[Dataset entries]
※ ※ ※
/-- ATTACH, DETACH and packets of USB tunnels, the internal hub, exported devices and retries. Of the desk ports. ATTACH of a USB tunnel at its end B
answers with the status and speed of the device, and binds the device when the status is 0; elsewhere it changes nothing. At each mapped port of the
tunnel an answer with status 0 shows the device and asks for the rates of its speed, another closes the tunnel, to be tried again unless it lasts;
DETACH shows it disconnected and, with a status, closes the tunnel to be tried again. A reserved UOP is counted, one of another PDU changes nothing; a
packet goes out of the mapped port that is ON, or of the ports whose device the tunnel has. A transaction of a laptop to which the hub is not shown,
or to port 0, changes nothing; to the CDC-NCM function, on a network tunnel that is UP, a tagged frame is counted and another goes into the tunnel; to
a mapped port that is ON it goes to the local device, or as a PDU into the tunnel, with NAK or NRDY at once; of an isochronous one only a local device
hears, and through a tunnel it reads empty or is counted. A device is enumerated on a PERIPHERAL port that is attached as DFP only, and local maps
that wait for it connect. A retry that waits opens its tunnel again. Each completes with its own effect: USB_TUNNEL_ATTACH, USB_TUNNEL_ATTACH_ACK,
USB_TUNNEL_DETACH, USB_TUNNEL_PACKET, USB_LAPTOP_TRANSACTION, PERIPHERAL_ENUMERATE, DESK_TUNNEL_RETRY. (spec/12_desk_data.md: The internal USB hub,
spec/12_desk_data.md: Downstream ports, spec/12_desk_data.md: Bindings) -/
def Obligations.DesksExportUsbDevices : Prop :=
  (∀ (s : State) (i : BitVec 14) (q : BitVec 2), s.tunAt i.toNat = none → exec (.usbTunnelAttach i q) s = .next s) ∧
  (∀ (s : State) (i : BitVec 14) (q : BitVec 2) (t : Tunnel), s.tunAt i.toNat = some t → t.p.cls ≠ 3 ∨ t.endA = true → exec (.usbTunnelAttach i q) s = .next s) ∧
  (∀ (s : State) (i : BitVec 14) (q : BitVec 2) (t : Tunnel), s.tunAt i.toNat = some t → t.p.cls = 3 → t.endA = false →
     let st : Nat := s.exportStatus q.toNat t.p.tenant (1, i.toNat)
     let u : State := if st = 0 then s.modDev q.toNat 0 fun d => { d with dock := some (1, i.toNat) } else s
     exec (.usbTunnelAttach i q) s = .next (u.usbPdu i.toNat 2 q.toNat st (u.dk q.toNat).dev.speed [])) ∧
  (∀ (s : State) (i : BitVec 14) (st : Byte) (v : BitVec 2), s.mappedBy i.toNat = [] → exec (.usbTunnelAttachAck i st v) s = .next s ∧ exec (.usbTunnelDetach i st) s = .next s) ∧
  (∀ (s : State) (i : BitVec 14) (v : BitVec 2) (p k : Nat), s.mappedBy i.toNat = [(p, k)] →
     let t : State := s.modMp p k fun m => { m with speed := v.toNat, retry := false }
     let u : State := t.setMp p k ((t.dk p).shownAs v.toNat) 0
     exec (.usbTunnelAttachAck i 0 v) s = .next (((u.tunAt i.toNat).map fun (x : Tunnel) => if x.p.pir = usbPir v.toNat x.p.cir then u
       else u.askRates x { x.p with pir := usbPir v.toNat x.p.cir }).getD u)) ∧
  (∀ (s : State) (i : BitVec 14) (st : Byte) (v : BitVec 2) (p k : Nat), s.mappedBy i.toNat = [(p, k)] → st ≠ 0 →
     exec (.usbTunnelAttachAck i st v) s = .next (((s.modMp p k fun m => { m with tun := none, retry := !(st == 1 || st == 2), barred := st == 1 || st == 2 }).setMp p k
       (if st = 4 then 1 else 4) st.toNat).beginClose i.toNat 0)) ∧
  (∀ (s : State) (i : BitVec 14) (st : Byte) (p k : Nat), s.mappedBy i.toNat = [(p, k)] →
     let t : State := s.setMp p k 1 st.toNat
     exec (.usbTunnelDetach i st) s = .next (if st = 0 then t else (t.modMp p k fun m => { m with tun := none, retry := true }).beginClose i.toNat 0)) ∧
  (∀ (s : State) (i : BitVec 14) (u : Byte) (d : List Byte), u ≠ 4 →
     exec (.usbTunnelPacket i u d) s = .next (if u = 0 ∨ 4 < u.toNat then s.cntK (s.usbPort i.toNat) 3 1 else s)) ∧
  (∀ (s : State) (i : BitVec 14) (d : List Byte) (p k : Nat) (l : List (Nat × Nat)), s.mappedBy i.toNat = (p, k) :: l →
     exec (.usbTunnelPacket i 4 d) s = .next (if ((s.dk p).mp k).st = 2 then s.usbOut p 0 d else s)) ∧
  (∀ (s : State) (i : BitVec 14) (d : List Byte), s.mappedBy i.toNat = [] →
     exec (.usbTunnelPacket i 4 d) s = .next ((List.range 4).foldl (fun (u : State) (p : Nat) => if (u.dk p).dev.dock = some (1, i.toNat) then u.usbOut p 0 d else u) s)) ∧
  (∀ (s : State) (p : Fin 4) (k : BitVec 3) (a b : Bool) (d : List Byte), (s.dk p.val).hubShown = false ∨ k = 0 → exec (.usbLaptopTransaction p k a b d) s = .next s) ∧
  (∀ (s : State) (p : Fin 4) (a b : Bool) (d : List Byte), (s.dk p.val).hubShown = true → (s.dk p.val).netTun = none → exec (.usbLaptopTransaction p 1 a b d) s = .next s) ∧
  (∀ (s : State) (p : Fin 4) (a b : Bool) (d : List Byte) (i : Nat), (s.dk p.val).hubShown = true → (s.dk p.val).netTun = some i →
     exec (.usbLaptopTransaction p 1 a b d) s = .next (if (s.dk p.val).dataInUse.ncmEn = false ∨ b = true ∨ s.tunIsUp i = false then s
       else if isTagged d then s.cntK p.val 4 1 else s.laptopFrame i d)) ∧
  (∀ (s : State) (p : Fin 4) (a : Bool) (d : List Byte) (i : Nat), (s.dk p.val).hubShown = true → (s.dk p.val).netTun = some i → (s.dk p.val).dataInUse.ncmEn = true →
     s.tunIsUp i = true → isTagged d = false → exec (.usbLaptopTransaction p 1 a false d) s = .next (s.laptopFrame i d)) ∧
  (∀ (s : State) (p : Fin 4) (k : BitVec 3) (a b : Bool) (d : List Byte), (s.dk p.val).hubShown = true → 2 ≤ k.toNat →
     let m : Mapped := (s.dk p.val).mp (k.toNat - 2)
     exec (.usbLaptopTransaction p k a b d) s = .next (if m.st ≠ 2 then s
       else if m.map.kind = 1 then (if a then s.usbOut m.map.farPort 0 d else (s.usbOut m.map.farPort 0 d).usbOut p.val 1 [])
       else (m.tun.map fun (i : Nat) => if a then (if b then s.usbOut p.val 0 [] else s.cntK p.val 2 1) else (s.usbPdu i 4 m.map.farPort 0 0 d).usbOut p.val 1 []).getD s)) ∧
  (∀ (s : State) (p : Fin 4) (v : BitVec 2) (e : Bool), (s.dk p.val).data.peripheral = false ∨ (s.dk p.val).attached = false ∨ (s.dk p.val).dfp = false →
     exec (.peripheralEnumerate p v e) s = .next s) ∧
  (∀ (s : State) (p : Fin 4) (v : BitVec 2) (e : Bool), (s.dk p.val).data.peripheral = true → (s.dk p.val).attached = true → (s.dk p.val).dfp = true →
     exec (.peripheralEnumerate p v e) s = .next ((List.range 24).foldl (fun (u : State) (n : Nat) =>
       let m : Mapped := (u.dk (n / 6)).mp (n % 6)
       if m.map.kind = 1 ∧ m.map.farPort = p.val ∧ m.st = 1 then u.connectMp (n / 6) (n % 6) else u)
       (s.modDev p.val 0 fun d => { d with present := true, speed := v.toNat, exportable := e }))) ∧
  (∀ (s : State) (p : Fin 4) (v : BitVec 2) (e : Bool), (s.dk p.val).data.peripheral = true → (s.dk p.val).attached = true → (s.dk p.val).dfp = true →
     (∀ q k, ((s.dk q).mp k).map.kind = 0) →
     exec (.peripheralEnumerate p v e) s = .next (s.modDev p.val 0 fun d => { d with present := true, speed := v.toNat, exportable := e })) ∧
  (∀ (s : State) (p : Fin 4), exec (.deskTunnelRetry p 0) s = .next (if (s.dk p.val).netRetry = true then
       (s.modDk p.val fun x => { x with netRetry := false }).openNet p.val else s)) ∧
  (∀ (s : State) (p : Fin 4), exec (.deskTunnelRetry p 1) s = .next (if (s.dk p.val).vidRetry = true then
       (s.modDk p.val fun x => { x with vidRetry := false }).openVid p.val else s)) ∧
  (∀ (s : State) (p : Fin 4) (k : BitVec 3), 2 ≤ k.toNat → exec (.deskTunnelRetry p k) s = .next (if ((s.dk p.val).mp (k.toNat - 2)).retry = true then
       (s.modMp p.val (k.toNat - 2) fun m => { m with retry := false }).connectMp p.val (k.toNat - 2) else s))

/-- DESK.DATA_STATUS and DESK.BIND. Of the command that runs. DESK_DATA_STATUS returns the role, the mode, the sink, the USB rate, the mapped ports, the
device and the five counters, and with CLEAR sets the counters to 0. DESK_BIND of a PERIPHERAL port is NO_RESOURCE; UNBIND of a port that is not bound
is OK; of a bound one it ends the binding and raises EV207 with flag 0. A binding to a local head whose buffer breaks the rule of a frame buffer is
NO_RESOURCE; any other is bound, with EV207 flag 1, and OK_CLAMPED where its VIDEO was 3. Each completes with its own effect: DESK_DATA_STATUS,
DESK_BIND. (spec/12_desk_data.md: Bindings, spec/12_desk_data.md: Commands) -/
def Obligations.DeskDataCommandsReportAndBind : Prop :=
  (∀ (s : State) (r : Waiting), s.runningOp 0x5002 = some r →
     let x : DeskPort := s.dk (r.f 0 31 30)
     let up : Bool := (x.netTun.map s.tunIsUp).getD false
     exec .deskDataStatus s = .next ((if bitAt (r.w 0) 0 then s.modDk (r.f 0 31 30) fun y => { y with c := Vector.replicate 5 0 } else s).respond (okR
       (pack [(b2n x.roleHeld, 1), (b2n x.alt, 1), (x.pin, 2), (x.sink, 2), (x.dpRate, 3), (x.usb, 3), (b2n x.binding.isSome, 1), (b2n up, 1)] ::
        pack [(x.dev.code, 8), ((x.mp 5).st, 4), ((x.mp 4).st, 4), ((x.mp 3).st, 4), ((x.mp 2).st, 4), ((x.mp 1).st, 4), ((x.mp 0).st, 4)] ::
        pack [(x.srcW, 16), (x.srcH, 16)] :: x.c.toList.map wd)))) ∧
  (∀ (s : State) (r : Waiting), s.runningOp 0x5020 = some r → (s.dk (r.f 0 31 30)).data.peripheral = true → exec .deskBind s = .next (s.respond (failR 0x40))) ∧
  (∀ (s : State) (r : Waiting), s.runningOp 0x5020 = some r → (s.dk (r.f 0 31 30)).data.peripheral = false → bitAt (r.w 0) 29 = true →
     exec .deskBind s = .next ((((s.dk (r.f 0 31 30)).binding.map fun (b : Binding) =>
       (s.rebind (r.f 0 31 30) none).raise 207 [(r.f 0 31 30, 2), (0, 1), (b.tenant, 16)]).getD s).respond (okR []))) ∧
  (∀ (s : State) (r : Waiting), s.runningOp 0x5020 = some r → (s.dk (r.f 0 31 30)).data.peripheral = false → bitAt (r.w 0) 29 = false →
     let b : Binding := readBinding r
     exec .deskBind s = .next (if b.video = 1 ∧ (s.hd b.head.val).cfg.bufferOk b.addr b.stride b.w b.h = false then s.respond (failR 0x40)
       else ((s.rebind (r.f 0 31 30) (some b)).raise 207 [(r.f 0 31 30, 2), (1, 1), (b.tenant, 16)]).respond (okC (r.f 4 31 30 == 3)))) ∧
  (∀ (s : State) (r : Waiting), s.runningOp 0x5020 = some r → (s.dk (r.f 0 31 30)).data.peripheral = false → bitAt (r.w 0) 29 = false →
     (readBinding r).video ≠ 1 →
     exec .deskBind s = .next (((s.rebind (r.f 0 31 30) (some (readBinding r))).raise 207 [(r.f 0 31 30, 2), (1, 1), ((readBinding r).tenant, 16)]).respond
       (okC (r.f 4 31 30 == 3))))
※ ※ ※
Exercise brief ->
Some of the data mentions "completes". Copy every line where it does.

Response for this exercise ->
that wait for it connect. A retry that waits opens its tunnel again. Each completes with its own effect: USB_TUNNEL_ATTACH, USB_TUNNEL_ATTACH_ACK,
NO_RESOURCE; any other is bound, with EV207 flag 1, and OK_CLAMPED where its VIDEO was 3. Each completes with its own effect: DESK_DATA_STATUS,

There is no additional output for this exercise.